- Opening Delimiter -

-- ==== Sys2Proof/Laws/PerInstr.lean ====
section
/-! SUPPORT. The statement made per instruction: an instruction's encoding has the length its first byte says. -/

namespace Sys2Proof.Laws.Encoding

open Sys2Proof

/-- "Length never depends on anything but the first byte" (30_encoding.md R102). -/
def Statement (i : Instr) : Prop := ∃ b rest, encode i = b :: rest ∧ rest.length + 1 = instrLength b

- Closing Delimiter -

◆ **WHAT THE EXERCISE ASKS**
Each entry above must be repeated exactly, with nothing dropped.

◆ **EXERCISE SOLUTION**
-- ==== Sys2Proof/Laws/PerInstr.lean ====
section
/-! SUPPORT. The statement made per instruction: an instruction's encoding has the length its first byte says. -/

namespace Sys2Proof.Laws.Encoding

open Sys2Proof

/-- "Length never depends on anything but the first byte" (30_encoding.md R102). -/
def Statement (i : Instr) : Prop := ∃ b rest, encode i = b :: rest ∧ rest.length + 1 = instrLength b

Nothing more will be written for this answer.